## WHAT YOU SHOULD DO
Where a line of the material contains the string "ctxctlRun", copy that line.

## WORKING DATA

/-- R6, R62, R64: a write through the window reaches a listed register under its byte mask, and one at an unlisted offset counts in RSVHIT. R27: SPGATE gates the banks asked for, but those in
use, and a woken bank becomes READY. R29, R30: LLCWAY gates ways, never all. R69, R70: a map entry that names a cluster of no other partition is written and its cluster zeroed; a vector range within
bounds is written, and another is refused. R76: an unmasked entry sends what was pending. R73: a function reset clears its slots. R25: configuration requests are answered. R117: a host write
publishes or clears a shape slot. R48: NGPORT sets ENABLE and ZXEN. R204: HRQSEL latches a record.
It rests on choices of the model: assumptions 10, 24, 67, 68, 80, 100. -/
def Obligations.HostRegisters : Prop := ∀ (s : State) (q bank d k p e fn : Nat) (v : BitVec 64) (x : BitVec 32) (m : BitVec 8) (n : Nat),
  let c := coreAt s q
  let want := fun (b : Nat) => v.getLsbD b && !(!c.gate.getLsbD b && bankBusy s q b)
  let base := fieldW v 1 11
  let count := fieldW v 12 12
  (s.mod.power.boot = .up → s.mod.power.state = .m0 → Makes (.registerWrite .bar0 0x18 8 v) s (fun t => t.mod.ngself = v.setWidth 12) ∧
    Makes (.registerWrite .bar0 0x48 8 v) s (fun t => fieldW t.mod.rsvhit 0 32 = min (2 ^ 32 - 1) (fieldW s.mod.rsvhit 0 32 + 1) ∧ fieldW t.mod.rsvhit 32 24 = 0x48)) ∧
  (coreExists q = true → Makes (.spgateWrite q v) s (fun t =>
    (∀ b < 32, (coreAt t q).gate.getLsbD b = want b ∧ (coreAt t q).ready.getLsbD b = (c.ready.getLsbD b && !want b)) ∧
    ((∃ b < 32, v.getLsbD b = true ∧ want b = false) → (coreAt t q).spstat.getLsbD 0 = true) ∧
    ∀ b < 32, want b = true → c.ready.getLsbD b = true → ∀ a < 2 ^ 17, t.mem.byte (spadKey q (b * 2 ^ 17 + a)) = 0)) ∧
  (bank < 32 → c.gate.getLsbD bank = false → c.ready.getLsbD bank = false → Makes (.bankWakeComplete q bank) s (fun t => ∀ b < 32,
    (coreAt t q).ready.getLsbD b = (c.ready.getLsbD b || decide (b = bank)))) ∧
  (d < 8 → llcPinned s d = 0 → x.toNat % 2 ^ 16 ≠ 2 ^ 16 - 1 → Makes (.llcwayWrite d x) s (fun t => t.mod.llc.get 0 d = x.setWidth 16)) ∧
  (d < 8 → x.toNat % 2 ^ 16 = 2 ^ 16 - 1 → Makes (.llcwayWrite d x) s (fun t => t.mod.llc.get 0 d = s.mod.llc.get 0 d ∧ t.mod.llcRef.get false d = true)) ∧
  (d < 8 → Makes (.llcWayDrained d) s (fun t => t.mod.llcBusy.get 0 d = 0 ∧ t.mod.llc = s.mod.llc)) ∧
  (p < 8 → k < 80 → mapRefused s p m = none → Makes (.clusterMapWrite p k m) s (fun t => t.maps.get 0 (p * 80 + k) = m)) ∧
  (p < 8 → k < 80 → ∀ why, mapRefused s p m = some why → Makes (.clusterMapWrite p k m) s (fun t => t.maps = s.maps ∧
    (partOf t p).refused = true ∧ (partOf t p).reason = BitVec.ofNat 3 why)) ∧
  (p < 8 → rangeRefused s p base count = none → Makes (.partctlWrite p v) s (fun t => (partOf t p).vecbase.toNat = base ∧ (partOf t p).veccount.toNat = count)) ∧
  (p < 8 → ∀ why, rangeRefused s p base count = some why → Makes (.partctlWrite p v) s (fun t => (partOf t p).vecbase = (partOf s p).vecbase ∧
    (partOf t p).veccount = (partOf s p).veccount ∧ (partOf t p).refused = true ∧ (partOf t p).reason = BitVec.ofNat 3 why)) ∧
  (e < 2048 → Makes (.msixUnmask e) s (fun t => (t.mod.msix.get msixReset e).getLsbD 96 = false ∧ t.mod.pending.get false e = false ∧
    t.mod.sent = (if s.mod.pending.get false e then e :: s.mod.sent else s.mod.sent))) ∧
  (0 < fn → fn < 8 → (∀ c < 64, (ctx s c).part.toNat = fn → canStart (ctx s c) = true) → Makes (.functionLevelReset fn) s (fun t =>
    ∀ k, t.mod.apslots.get 0 k = if k / 8 = fn then 0 else s.mod.apslots.get 0 k)) ∧
  (s.mod.power.boot = .up → s.mod.power.state ≠ .m3 → ∀ (en : Bool) (nv : BitVec 3), Makes (.pcieConfigRequest (some (en, nv))) s (fun t =>
    t.mod.answer = .ok ∧ t.mod.vfen = en ∧ t.mod.numvfs = nv)) ∧
  (q < 32 → (port s q).enable = false → v.getLsbD 0 = true → Makes (.ngportWrite q v) s (fun t => (port t q).enable = true ∧ (port t q).state = .training ∧ (port t q).zxen = v.getLsbD 1)) ∧
  (p < 8 → n < 1024 → x.getLsbD 16 = false → Makes (.shapeSlotWrite p n x) s (fun t => t.shapes.get 0 (p * 1024 + n) = 0)) ∧
  (d < 8 → Makes (.hrqselWrite d v) s (fun t => (hasp t d).hrqsel = v.setWidth 23))

/-- R71-R73, R100, R137: CTXCTL starts a context at ENTRY with the class PRIO, stops one, and kills one with its launches; it is IDLE once the stop or the kill has completed, and ENDED after END once its launches and their failures have gone;
a start at no code address is refused. R137: MACSTAT abandons the expansion of a context that is not active. R69, R74: the host declares and frees a tensor through HDCTL. R67, R68: the host
reads and writes tensors through the aperture; a read that a write or a restore keeps back is held and served in its time.
It rests on choices of the model: assumptions 20, 26, 28, 64, 91, 93, 100, 101. -/
def Obligations.HostContextsAndTensors : Prop := ∀ (s s' : State) (c p fn x n h : Nat) (v : BitVec 64) (b : List Byte),
  let k := ctx s c
  let idle := k.state = .idle ∨ k.state = .ended ∨ k.state = .faulted
  let part := if k.state = .idle then BitVec.ofNat 3 (fieldW v 2 3) else k.part
  let d := ptrH (partOf s p).hdres
  let a := apHandle s fn x
  let o := apOff s fn x
  let P := partOf s p
  let go := v.getLsbD 0 = true ∧ P.hdreq = none ∧ P.heldW = [] ∧ s.mod.power.state ≠ .m2
  (c < 64 → isLost s (c / 8) = false →
    (idle → isGlobal k.entry = true → k.entry.toNat % 8 = 0 → partExists s part.toNat = true → Makes (.ctxctlRun c v) s (fun t =>
      (ctx t c).state = .running ∧ (ctx t c).run = true ∧ (ctx t c).pc.toNat = ptrO k.entry ∧ ptrH (ctx t c).code = ptrH k.entry ∧ (ctx t c).part = part ∧
      (ctx t c).cls = BitVec.ofNat 2 (fieldW v 5 2) ∧ (ctx t c).handler = none ∧ (ctx t c).inh = false)) ∧
    (idle → isGlobal k.entry = false ∨ k.entry.toNat % 8 ≠ 0 → Makes (.ctxctlRun c v) s (fun t => (ctx t c).state = k.state ∧ (ctx t c).refused = true)) ∧
    (k.state = .running → Makes (.ctxctlStop c v) s (fun t => (ctx t c).state = .stopping ∧ (ctx t c).run = false)) ∧
    (¬ idle → Makes (.ctxctlKill c v) s (fun t => (ctx t c).state = .stopping ∧ (ctx t c).killing = true ∧ (ctx t c).run = false ∧ (ctx t c).wait = none)) ∧
    (idle → v.getLsbD 0 = false → Makes (.macstatClear c v) s (fun t => (ctx t c).inmac = false ∧ (ctx t c).mret = false ∧ (ctx t c).mpos = 0))) ∧
  (c < 64 →
    (k.state = .stopping → k.killing = false → hasLaunches s c = false → k.stores = [] → k.wait = none → k.woken = false → k.ending = false → Makes (.contextStopComplete c) s (fun t => (ctx t c).state = .idle)) ∧
    (k.killing = true → Makes (.contextKillComplete c) s (fun t => (ctx t c).state = .idle ∧ (ctx t c).killing = false)) ∧
    (k.ending = true → hasLaunches s c = false → k.fails = [] → Makes (.contextEndComplete c) s (fun t => (ctx t c).state = .ended ∧ (ctx t c).run = false ∧ (ctx t c).ending = false))) ∧
  (p < 8 → go → (ctx s (fieldW v 2 6)).part.toNat = p → declareTensor P.hddesc p (fieldW v 2 6) (ctx s (fieldW v 2 6)).step
      (updPart (updPart s p (fun y => { y with hdop := false, hdowner := BitVec.ofNat 6 (fieldW v 2 6), hddone := y.hddone && !v.getLsbD 9, hdrefused := y.hdrefused && !v.getLsbD 10 })) p
        (fun y => { y with hdreq := some { free := false, owner := BitVec.ofNat 6 (fieldW v 2 6), ptr := P.hdres, desc := P.hddesc } })) = .ok (s', h) →
    Makes (.hostDeclare p v) s (fun t => (partOf t p).hddone = true ∧ (partOf t p).hdreq = none ∧ (partOf t p).hdres = globalPtr h 0)) ∧
  (p < 8 → go → isGlobal P.hdres = true → declared s p d = true → freeWaits s d = false → Makes (.hostFree p v) s (fun t => (partOf t p).hddone = true ∧ (partOf t p).hdreq = none)) ∧
  (p < 8 → go → isGlobal P.hdres = false → Makes (.hostFree p v) s (fun t => (partOf t p).hdrefused = true ∧ (partOf t p).hdcode = codeUndeclared)) ∧
  (p < 8 → v.getLsbD 0 = true → ∀ r, P.hdreq = some r → P.heldW ≠ [] → Makes (.hostDeclare p v) s (fun t => (partOf t p).hdreq = some r ∧ (partOf t p).hdop = false)) ∧
  ((partOf s fn).heldW = [] → apValid s fn x n = true → isResident (trec s a) = true → (trec s a).state ≠ .dropped → (hasp s (handleDie a)).bounce = [] →
    Makes (.apertureRead fn x n) s (fun t => t.mod.answer = if poisoned s (.glob a o) n = true then .poisoned else .data (readLoc s (.glob a o) n))) ∧
  ((partOf s fn).heldW ≠ [] ∨ readBlocked s fn x n = true → Makes (.apertureRead fn x n) s (fun t => t.mod.answer = .held ∧
    (partOf t fn).heldR = (partOf s fn).heldR ++ [(x, n, (partOf s fn).heldW.length)])) ∧
  ((partOf s fn).heldR = [(x, n, 0)] → readBlocked s fn x n = false → apValid s fn x n = true → (trec s a).state ≠ .dropped → clocksRun s = true →
    let t := happen (.servedRead fn 0) s
    (partOf t fn).heldR = [] ∧ t.mod.answer = if poisoned s (.glob a o) n = true then .poisoned else .data (readLoc s (.glob a o) n)) ∧
  ((partOf s fn).heldW = [] → apValid s fn x n = false → Makes (.apertureRead fn x n) s (fun t => t.mod.answer = .ur)) ∧
  ((partOf s fn).heldW = [] → apValid s fn x b.length = true → (slotReg s (apSlot fn x)).getLsbD 24 = true → (trec s a).state ≠ .dropped → apReady s a o b.length = true →
    exec (.apertureWrite fn x b) s = .next (apPut a o b s)) ∧
  (apValid s fn x b.length = false → Makes (.apertureWrite fn x b) s (fun t => (partOf t (apSlot fn x / 8)).aperr = true ∧ t.mem = s.mem)) ∧
  (p < 8 → P.heldW = [(h, n, b)] → P.hdreq = none → (trec s h).state = .hbm → isResident (trec s h) = true → (trec s h).freeing = false → dieGone s (handleDie h) = false → apReady s h n b.length = true →
    Makes (.apertureHeldWritePerform p) s (fun t => (partOf t p).heldW = [] ∧ (trec t h).rvalid = false))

## RESPONSE BELOW
    (idle → isGlobal k.entry = true → k.entry.toNat % 8 = 0 → partExists s part.toNat = true → Makes (.ctxctlRun c v) s (fun t =>
    (idle → isGlobal k.entry = false ∨ k.entry.toNat % 8 ≠ 0 → Makes (.ctxctlRun c v) s (fun t => (ctx t c).state = k.state ∧ (ctx t c).refused = true)) ∧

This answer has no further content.